Gerald and Elizabeth by D.E. Stevenson was first published in 1969 and I really enjoyed it, up until page 188, then I got a shock.
Gerald Burleigh-Brown is on a ship, on his way home from South Africa where he had been working as an electrical engineer at a diamond mine. He left under a very dark cloud, without any references as he had been accused of attempting to steal uncut diamonds and as you can imagine he was very depressed about his future. He was going to London to look for work, but his half-sister Elizabeth has become very successful on the stage and Gerald doesn’t want to contact her, he’s too embarrassed about his situation and is worried that it would somehow harm Elizabeth’s career if anyone found out about the accusation.
But Eliabeth spots Gerald in the audience one night and is determined to keep in contact with him. She has a problem of her own. She’s in love with a wealthy shipbuilder. Sir Walter owns a shipyard in Glasgow and he’s keen to marry Elizabeth, but she is sure that there is a strain of mental instability in her family and refuses to marry him. Of course Gerald manages to sort it all out.
There’s quite a bit of travelling from London up to Glasgow and then on to the Scottish Highlands involved in the storyline and it’s all very scenic, especially if you know the areas mentioned, but for me it was ruined by D.E. Stevenson’s anti-semitic attitude. When Gerald is looking for a gift he visits an antiques shop in Glasgow.
The bell jangled as he opened the door and an elderly man with a hooky nose emerged from the back premises. I was surprised by the mention of a hooky nose and I thought ‘surely not’. Then Gerald is annoyed when the dealer refuses to accept a cheque as he doesn’t know him and he has lost money before that way. This is before bank cards of course. Gerald wants him to make enquiries at the bank.
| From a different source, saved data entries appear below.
-- ==== Sys2Proof/Machine/Pitches.lean ====
section
/-! DEFINITION. What happens to a pitch as a whole: its nodes and channels, loading a tile, killing and striking, and the
records that lead there (R26, R120 to R133, R140 to R144, R273, R374 to R385). -/

namespace Sys2Proof.Machine

/-! ## Nodes and channels (R120, R121, R131 to R133) -/

/-- The node of a place in the pitch; where the image declares none, the empty node (R120). -/
def nodeAt (im : Image) (x y : Nat) : NodeImage := (im.nodes.find? fun n => n.x == x && n.y == y).getD { x := x, y := y }

/-- The rank of a node's tile by its index (R152). -/
def State.rankOfIndex (s : State) (p : Pitch) (i : Nat) : Nat :=
  (s.rankAt (p.x0 + i % (4 * p.image.wc)) (p.y0 + i / (4 * p.image.wc))).getD 0

/-- The index of a rank's node (R152). -/
def State.indexOf (s : State) (p : Pitch) (r : Nat) : Nat :=
  (s.yOf r - p.y0) * (4 * p.image.wc) + (s.xOf r - p.x0)

/-- The tiles of a pitch's region (R120). -/
def State.region (s : State) (p : Pitch) : List Nat :=
  (List.range (16 * p.image.wc * p.image.hc)).map (s.rankOfIndex p)

/-- A channel's destinations on the wafer (R132, R133). -/
def State.endsOf (s : State) (p : Pitch) (c : Channel) : List End :=
  c.dests.map fun d => match d with
    | .queue n k q => .queue (s.rankOfIndex p n) k q
    | .egress k => .egress k

/-- The channel feeds the queue. -/
def feeds (c : Channel) (n : Nat) (k : CoreId) (q : Nat) : Bool :=
  c.dests.any fun d => match d with
    | .queue n' k' q' => n' == n && k' == k && q'.toNat == q
    | .egress _ => false

/-- The channel starts at the port. -/
def startsAt (c : Channel) (n : Nat) (k : CoreId) (o : Nat) : Bool :=
  match c.src with
  | .port n' k' o' => n' == n && k' == k && o'.toNat == o
  | .ingress _ => false

/-- The handler of a 16-byte table entry (R122). -/
def slotOf (e : BitVec 128) : Slot :=
  { start := e.extractLsb' 0 16, inmask := e.extractLsb' 16 8, valid := e.getLsbD 31, prio := e.extractLsb' 29 2, chk := e.getLsbD 28
    aovr := e.getLsbD 27, filt := e.extractLsb' 25 2, fval := e.extractLsb' 32 8, fmask := e.extractLsb' 40 8
    need := e.extractLsb' 48 32, aoval := e.extractLsb' 80 7, wdexp := e.extractLsb' 88 5 }

/-- A reserved bit of a table entry is nonzero: bit 0 of byte 3, bit 7 of byte 10, bits 7 to 5 of byte 11, bytes 12 to 15 (R122). -/
def slotReserved (e : BitVec 128) : Bool :=
  e.getLsbD 24 || e.getLsbD 87 || e.extractLsb' 93 3 != 0 || e.extractLsb' 96 32 != 0

/-- A core's handlers, queues and ports as the image gives them (R121, R131). -/
def State.coreFrom (s : State) (p : Pitch) (n : Nat) (k : CoreId) (c : CoreImage) : Core :=
  { slots := Vector.ofFn fun i => slotOf (c.slots.getD i.val 0)
    queues := Vector.ofFn fun q => match p.image.channels.find? fun c => feeds c n k q.val with
      | some c => { fed := true, slots := c.slots }
      | none => {}
    ports := Vector.ofFn fun o => match p.image.channels.find? fun c => startsAt c n k o.val with
      | some c => { stage := c.stage, dests := s.endsOf p c }
      | none => {}
    amode := c.amode }

/-- A context as a pitch load leaves it (R23, R26): stopped until it starts. -/
def imageContext (c : CoreImage) : Ctx :=
  { amode := amodeStored (c.amode.setWidth 32), tvec := (c.tvec &&& 0xFFFE).setWidth 32, srseed := srseedStored c.srseed }

/-- What a splice that inherits keeps of a context's registers (R141). The supervisor bank and the k-registers, which R141 does not name,
are those of a load (R26; DEDUCED, log 33). -/
def Ctx.inherit (c old : Ctx) : Ctx := { c with g := old.g, a := old.a, p := old.p, v := old.v }

/-! ## Loading a tile (R26, R121, R255, R322) -/

/-- The bytes of a ring descriptor with both indexes 0 (R322). -/
def ringBytes (r : RingDecl) : List Byte :=
  bytesOfNat 4 r.base ++ bytesOfNat 2 r.slot ++ bytesOfNat 2 r.count ++ bytesOfNat 1 r.free.toNat ++
    bytesOfNat 1 r.filled.toNat ++ bytesOfNat 6 0

/-- The semaphores that ring declarations set (R118, R322). -/
def ringSems (rings : List RingDecl) : Vector Sem 32 :=
  rings.foldl (fun v r => (v.setIfInBounds r.free.toNat { count := BitVec.ofNat 16 r.count }).setIfInBounds r.filled.toNat {})
    (Vector.replicate 32 {})

/-- The module's memory with a tile's SRAM and instruction memory loaded; `keep` keeps the SRAM (R15, R255, R256). -/
def loadMem (m : Mem) (r : Nat) (node : NodeImage) (keep : Bool) : Mem :=
  let sram := 2 ^ 60 + r * 2 ^ 22
  let m := if keep then m
    else
      let m := (m.clear sram (sram + 2 ^ 22)).fillFrom (sramKey r .scratch 0) node.scratch
      node.rings.foldl (fun m g => m.putBytes (sramKey r .scratch g.place) (ringBytes g)) m
  let im := 2 ^ 61 + r * 2 ^ 18
  ((m.clear im (im + 2 ^ 17)).fillFrom (imemKey r .s 0) node.s.code).fillFrom (imemKey r .c 0) node.c.code

/-- The SHARED values of the tile's cluster, as its pitch loads them (R259). -/
def State.sharedAround (s : State) (p : Pitch) (r : Nat) : Vector (BitVec 4) 16 :=
  Vector.ofFn fun m =>
    BitVec.ofNat 4 (nodeAt p.image (s.xOf r / 4 * 4 + m.val % 4 - p.x0) (s.yOf r / 4 * 4 + m.val / 4 - p.y0)).shared

/-- The counts that a tile keeps for the pitch it carries (R144, R327). -/
def Tile.counts (t : Tile) : Counts := { sent := t.sent, recvd := t.recvd, msgSent := t.msgSent, msgDone := t.msgDone }

/-- The counts kept for other pitches once a node of `id` is loaded: those of the predecessor that a splice replaces join (R141,
R144). -/
def Tile.priorFor (t : Tile) (id : PitchId) : List (PitchId × Counts) :=
  match t.pitch with
  | some old => if old = id then [] else (old, t.counts) :: t.prior.filter fun e => e.1 != old && e.1 != id
  | none => []

/-- The shared state of a tile of a pitch, from its node; what no load touches stays: margin, counters, logs, clock, cycle
count, the messages under way, the lines homed here (R23, R26). -/
def State.loadedTile (s : State) (p : Pitch) (r : Nat) (keep : Bool) : Tile :=
  let t := s.tile r
  let i := s.indexOf p r
  let node := nodeAt p.image (s.xOf r - p.x0) (s.yOf r - p.y0)
  let keepCtx (c old : Ctx) : Ctx := if keep then c.inherit old else c
  { t with
    pitch := some p.id, pitchReg := pitchWord p.id, node := BitVec.ofNat 32 i
    s := keepCtx (imageContext node.s) t.s, c := keepCtx (imageContext node.c) t.c, m := keepCtx (imageContext node.s) t.m
    coreS := s.coreFrom p i .s node.s, coreC := s.coreFrom p i .c node.c
    kinds := node.kinds
    sems := if keep then t.sems else ringSems node.rings
    bars := Vector.replicate 8 {}
    z := if keep then t.z else [], h := if keep then t.h else []
    matrix := {}, copy := {}, current := none, resps := [], replies := [], nacks := []
    cache := BitVec.ofNat 3 node.cache, shared := BitVec.ofNat 4 node.shared, sharedOf := s.sharedAround p r
    lease := node.lease, tlb := [], lines := []
    sent := 0, recvd := 0, msgSent := 0, msgDone := 0, prior := t.priorFor p.id
    hbad := if keep then t.hbad else []
    held := false, saveMode := false, switching := false, ballast := 0, pclass := node.power }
“I’ve no time for that,” replied the little Jew nastily. You’d better go to the bank yourself and come back with the money.” He had been turning Gerald’s cheque over and over in his dirty hands; now he handed it back.
Honestly I was absolutely gobsmacked, and mortified that any other readers might think that that sort of attitude was normal in Scotland, especially considering that Gerald is portrayed as a decent chap all the way through the book. I can assure you I’ve never heard anything like that. I was ten years old in 1969, but that sort of attitude to Jews seems to me to be medieval. As Robert Burns said a couple of hundred years earlier, “A man’s a man for a’ that.”
I’m also wondering why an editor didn’t strike it out? Days later my heid is still birlin’ just thinking about it. Up until page 188 this was a good read. It was her penultimate book with House of the Deer published in 1970 being her last so maybe she was going a bit odd in the head in her old age, she died in 1973.